Flipping a coin is an independent event, and has a chance of 50% of either heads or tails. So lets say that I flip a coin 13 times, what is the probability that I get 10 tails in any order/any number of possible outcomes, in 13 flips?

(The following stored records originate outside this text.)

-- ==== Sys2Proof/Tests/Slice0.lean ====
section
/-! SUPPORT. Tests: the well-formedness smoke tests, the decoding of every constructor by a word written out bit by bit
from the encodings of spec/30_encoding.md, at most two steps per instruction with results from spec/95_test_vectors.md
(the vector's name stands before each), and a witness for the hypotheses of every statement. -/

namespace Sys2Proof.Tests
open Sys2Proof.Machine

set_option Elab.async false

/-! ## Well-formedness -/

theorem test_drw_15_rows_wellFormed : (Instr.drw 15 15 15).wellFormed = true := by decide
theorem test_drw_16_rows_illFormed : (Instr.drw 0 0 16).wellFormed = false := by decide

/-- T8: 4096 − 512 bytes are an image. -/
theorem test_largest_image_wellFormed : imageWellFormed (List.replicate 3584 0) = true := by
  simp only [imageWellFormed, List.length_replicate]; decide

/-- T8: one byte more is none. -/
theorem test_larger_image_illFormed : imageWellFormed (List.replicate 3585 0) = false := by
  simp only [imageWellFormed, List.length_replicate]; decide

/-! ## Decoding: the nibbles `op`, `x` or `nnn`, `y` or `kk`, `n`, written out -/

theorem test_decode_family0 :
    decodeWord 0b0000000011100000 = .ok .cls ∧ decodeWord 0b0000000011101110 = .ok .ret := by decide

theorem test_decode_jumps :
    decodeWord 0b0001001000000100 = .ok (.jp 0x204) ∧ decodeWord 0b0010101010111100 = .ok (.call 0xABC) ∧
    decodeWord 0b1011001100000001 = .ok (.jpV0 0x301) := by decide

theorem test_decode_skips :
    decodeWord 0b0011001100101010 = .ok (.seImm 3 0x2A) ∧ decodeWord 0b0100001100101010 = .ok (.sneImm 3 0x2A) ∧
    decodeWord 0b0101000100100000 = .ok (.seReg 1 2) ∧ decodeWord 0b1001000100100000 = .ok (.sneReg 1 2) := by decide

theorem test_decode_immediates :
    decodeWord 0b0110000000010100 = .ok (.ldImm 0 0x14) ∧ decodeWord 0b0111101000000001 = .ok (.addImm 10 0x01) ∧
    decodeWord 0b1010001000000000 = .ok (.ldI 0x200) ∧ decodeWord 0b1100000100001111 = .ok (.rnd 1 0x0F) := by decide

theorem test_decode_family8 :
    decodeWord 0b1000000100100000 = .ok (.ldReg 1 2) ∧ decodeWord 0b1000000100100001 = .ok (.orReg 1 2) ∧
    decodeWord 0b1000000100100010 = .ok (.andReg 1 2) ∧ decodeWord 0b1000000100100011 = .ok (.xorReg 1 2) ∧
    decodeWord 0b1000000100100100 = .ok (.addReg 1 2) ∧ decodeWord 0b1000000100100101 = .ok (.subReg 1 2) ∧
    decodeWord 0b1000000100100110 = .ok (.shr 1 2) ∧ decodeWord 0b1000000100100111 = .ok (.subnReg 1 2) ∧
    decodeWord 0b1000000100101110 = .ok (.shl 1 2) := by decide

theorem test_decode_draw_and_keys :
    decodeWord 0b1101000100100101 = .ok (.drw 1 2 5) ∧ decodeWord 0b1110001010011110 = .ok (.skp 2) ∧
    decodeWord 0b1110001010100001 = .ok (.sknp 2) := by decide

theorem test_decode_familyF :
    decodeWord 0b1111000100000111 = .ok (.ldVxDt 1) ∧ decodeWord 0b1111001000001010 = .ok (.ldVxK 2) ∧
    decodeWord 0b1111000000010101 = .ok (.ldDtVx 0) ∧ decodeWord 0b1111000000011000 = .ok (.ldStVx 0) ∧
    decodeWord 0b1111001000011110 = .ok (.addI 2) ∧ decodeWord 0b1111010000101001 = .ok (.ldF 4) ∧
    decodeWord 0b1111000000110011 = .ok (.ldB 0) ∧ decodeWord 0b1111001001010101 = .ok (.stRegs 2) ∧
    decodeWord 0b1111001001100101 = .ok (.ldRegs 2) := by decide

/-- S1, S3 to S6: words that are close to an instruction and none. -/
theorem test_decode_unrecognized :
    decodeWord 0x0000 = .error .family0 ∧ decodeWord 0x5121 = .error .family5 ∧ decodeWord 0x8128 = .error .family8 ∧
    decodeWord 0x912F = .error .family9 ∧ decodeWord 0xE19F = .error .familyE ∧ decodeWord 0xF1FF = .error .familyF := by
  decide

theorem test_decode_bytes_high_first :
    decodeBytes [0x60, 0x14, 0xA2] = .ok (.ldImm 0 0x14, [0xA2]) ∧ decodeBytes [0x60] = .error .truncated ∧
    decodeTableWord 16 0x6014 = some (.ldImm 0 0x14) := by decide

/-! ## One step of each instruction -/

/-- The registers `bs`, the rest zero. -/
def regs (bs : List Byte) : Vector Byte 16 := Vector.ofFn (fun j => bs.getD j.val 0)

/-- The registers of `regs` with `f` in VF. -/
def regsFlag (bs : List Byte) (f : Byte) : Vector Byte 16 := (regs bs).set 15 f

/-- Place `w` at PC, run one STEP, and read `f` off the next state. -/
def after {α : Type} (s : State) (w : Word) (f : State → α) : Option α :=
  match step (s.withFetchWord 16 w.toNat) with
  | .next t => some (f t)
  | _ => none

/-- The `status`, `tone` and `diag` of one STEP on `w`. -/
def outputs (s : State) (w : Word) : Option StepOutput :=
  match cycle (s.withFetchWord 16 w.toNat) with
  | .next p => some p.2
  | _ => none

/-- The reset state at another PC. -/
def atPc (pc : Word) : State := { State.reset with pc := pc }

/-- The reset state with register values. -/
def withV (bs : List Byte) : State := { State.reset with v := regs bs }

/-- Some cells of FB as numbers. -/
def litAmong (d : Display) (ks : List Nat) : List Nat := ks.filter d.cell

/-- G1. -/
theorem test_cls :
    after { State.reset with fb := (Display.blank.flip 5).flip 2047 } 0x00E0
      (fun t => (decide (t.fb = Display.blank), t.dirty, t.pc)) = some (true, true, 0x202) := by decide +kernel

/-- C1. -/
theorem test_ret :
    after { State.reset with pc := 0x212, sp := 1, stack := State.reset.stack.set 0 0x204 } 0x00EE
      (fun t => (t.sp, t.pc, t.stack[0])) = some (0, 0x206, 0x204) := by decide +kernel

/-- C2. -/
theorem test_ret_underflow :
    after State.reset 0x00EE (fun t => (t.halt, causeCode t.cause, t.pc, t.sp)) = some (true, 4, 0x200, 0) := by
  decide +kernel

/-- C4. -/
theorem test_jp : after (atPc 0x20A) 0x1204 State.pc = some 0x204 := by decide +kernel

/-- C7. -/
theorem test_call_last_slot :
    after { State.reset with pc := 0x456, sp := 15 } 0x2ABC (fun t => (t.stack[15], t.sp, t.pc)) = some (0x456, 16, 0xABC) := by
  decide +kernel

/-- C8. -/
theorem test_call_overflow :
    after { State.reset with pc := 0x456, sp := 16 } 0x2ABC (fun t => (t.halt, causeCode t.cause, t.sp, t.pc)) =
      some (true, 3, 16, 0x456) := by decide +kernel

/-- C9, C10 with V3 = 2A and 2B. -/
theorem test_seImm : after (withV [0, 0, 0, 0x2A]) 0x332A State.pc = some 0x204 := by decide +kernel
theorem test_seImm_not : after (withV [0, 0, 0, 0x2B]) 0x332A State.pc = some 0x202 := by decide +kernel

/-- C11, C12. -/
theorem test_sneImm_not : after (withV [0, 0, 0, 0x2A]) 0x432A State.pc = some 0x202 := by decide +kernel
theorem test_sneImm : after (withV []) 0x432A State.pc = some 0x204 := by decide +kernel

/-- C13, C14. -/
theorem test_seReg : after (withV [0, 7, 7]) 0x5120 State.pc = some 0x204 := by decide +kernel
theorem test_seReg_not : after (withV [0, 7, 8]) 0x5120 State.pc = some 0x202 := by decide +kernel

/-- C16, C17. -/
theorem test_sneReg : after (withV [0, 7, 8]) 0x9120 State.pc = some 0x204 := by decide +kernel
theorem test_sneReg_not : after (withV [0, 7, 7]) 0x9120 State.pc = some 0x202 := by decide +kernel

/-- A1. -/
theorem test_ldImm : after State.reset 0x6A55 (fun t => (t.getV 10, t.pc)) = some (0x55, 0x202) := by decide +kernel

/-- A5: the wrapped sum goes to VF, and no flag. -/
theorem test_addImm_wraps : after { State.reset with v := regsFlag [] 0xFF } 0x7F01 (State.getV · 15) = some 0 := by
  decide +kernel

/-- A6. -/
theorem test_ldReg : after (withV [0, 1, 0x99]) 0x8120 (State.getV · 1) = some 0x99 := by decide +kernel

/-- A7, A8, A9. -/
theorem test_orReg :
    after { State.reset with v := regsFlag [0, 0xF0, 0x0F] 1 } 0x8121 (fun t => (t.getV 1, t.getV 15)) = some (0xFF, 1) := by
  decide +kernel
theorem test_andReg :
    after { State.reset with v := regsFlag [0, 0xF0, 0x3C] 1 } 0x8122 (fun t => (t.getV 1, t.getV 15)) = some (0x30, 1) := by
  decide +kernel
theorem test_xorReg :
    after { State.reset with v := regsFlag [0, 0xF0, 0x3C] 1 } 0x8123 (fun t => (t.getV 1, t.getV 15)) = some (0xCC, 1) := by
  decide +kernel

/-- A14; A16: the flag replaces the sum. -/
theorem test_addReg_carry : after (withV [0, 0xFF, 1]) 0x8124 (fun t => (t.getV 1, t.getV 15)) = some (0, 1) := by
  decide +kernel
theorem test_addReg_flag_last : after { State.reset with v := regsFlag [0, 0x20] 0xF0 } 0x8F14 (State.getV · 15) = some 1 := by
  decide +kernel

/-- A20; A21: equal operands give 0. -/
theorem test_subReg_borrow :
    after { State.reset with v := regsFlag [0, 5, 10] 1 } 0x8125 (fun t => (t.getV 1, t.getV 15)) = some (0xFB, 0) := by
  decide +kernel
theorem test_subReg_equal :
    after { State.reset with v := regsFlag [0, 7, 7] 1 } 0x8125 (fun t => (t.getV 1, t.getV 15)) = some (0, 0) := by
  decide +kernel

/-- A26. -/
theorem test_shr_ignores_y :
    after (withV [0, 5, 0xFF]) 0x8126 (fun t => (t.getV 1, t.getV 2, t.getV 15)) = some (2, 0xFF, 0) := by decide +kernel

/-- A23; A25. -/
theorem test_subnReg : after (withV [0, 3, 10]) 0x8127 (fun t => (t.getV 1, t.getV 15)) = some (7, 1) := by decide +kernel
theorem test_subnReg_equal :
    after { State.reset with v := regsFlag [0, 7, 7] 1 } 0x8127 (fun t => (t.getV 1, t.getV 15)) = some (0, 0) := by
  decide +kernel

/-- A28. -/
theorem test_shl_ignores_y :
    after (withV [0, 0x81, 0xFF]) 0x812E (fun t => (t.getV 1, t.getV 2, t.getV 15)) = some (2, 0xFF, 0) := by decide +kernel

/-- M1. -/
theorem test_ldI : after (atPc 0x202) 0xA200 (fun t => (t.i, t.pc)) = some (0x200, 0x204) := by decide +kernel

/-- C18; C19: not masked. -/
theorem test_jpV0 : after (withV [4]) 0xB300 State.pc = some 0x306 := by decide +kernel
theorem test_jpV0_unmasked : after (withV [0xFF]) 0xBFFF State.pc = some 0x1100 := by decide +kernel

Edit: The probability of at least ten tails
Let's first find probability for exactly $10$ tails
Select any $10$ tosses: $\dbinom{13}{10}$
Each of these $10$ tosses must get tail $\left(\dfrac{1}{2}\right)^{10}$
Each of these remaining $3$ tosses must get head $\left(\dfrac{1}{2}\right)^{3}$
So, probability is
$\dbinom{13}{10}\left(\dfrac{1}{2}\right)^{10}\left(\dfrac{1}{2}\right)^{3}$
Similarly we can find probability for $11, 12, 13$ heads also.
So, required probability is
$$\dbinom{13}{10}\left(\dfrac{1}{2}\right)^{10}\left(\dfrac{1}{2}\right)^{3}+\dbinom{13}{11}\left(\dfrac{1}{2}\right)^{11}\left(\dfrac{1}{2}\right)^{2}+\dbinom{13}{12}\left(\dfrac{1}{2}\right)^{12}\left(\dfrac{1}{2}\right)^{1}+\dbinom{13}{13}\left(\dfrac{1}{2}\right)^{13}\left(\dfrac{1}{2}\right)^{0}\\=\left(\dfrac{1}{2}\right)^{13}\left[\dbinom{13}{10}+\dbinom{13}{11}+\dbinom{13}{12}+\dbinom{13}{13}\right]$$
If you want exact 10 tails then the possibility is: $$\binom{13}{10}\left(\frac{1}{2}\right)^{10}\left(\frac{1}{2}\right)^{13-10}=\frac{13*12*11}{3*2*1}\left(\frac{1}{2}\right)^{13}$$
where $\binom{13}{10}$ find all possible combination.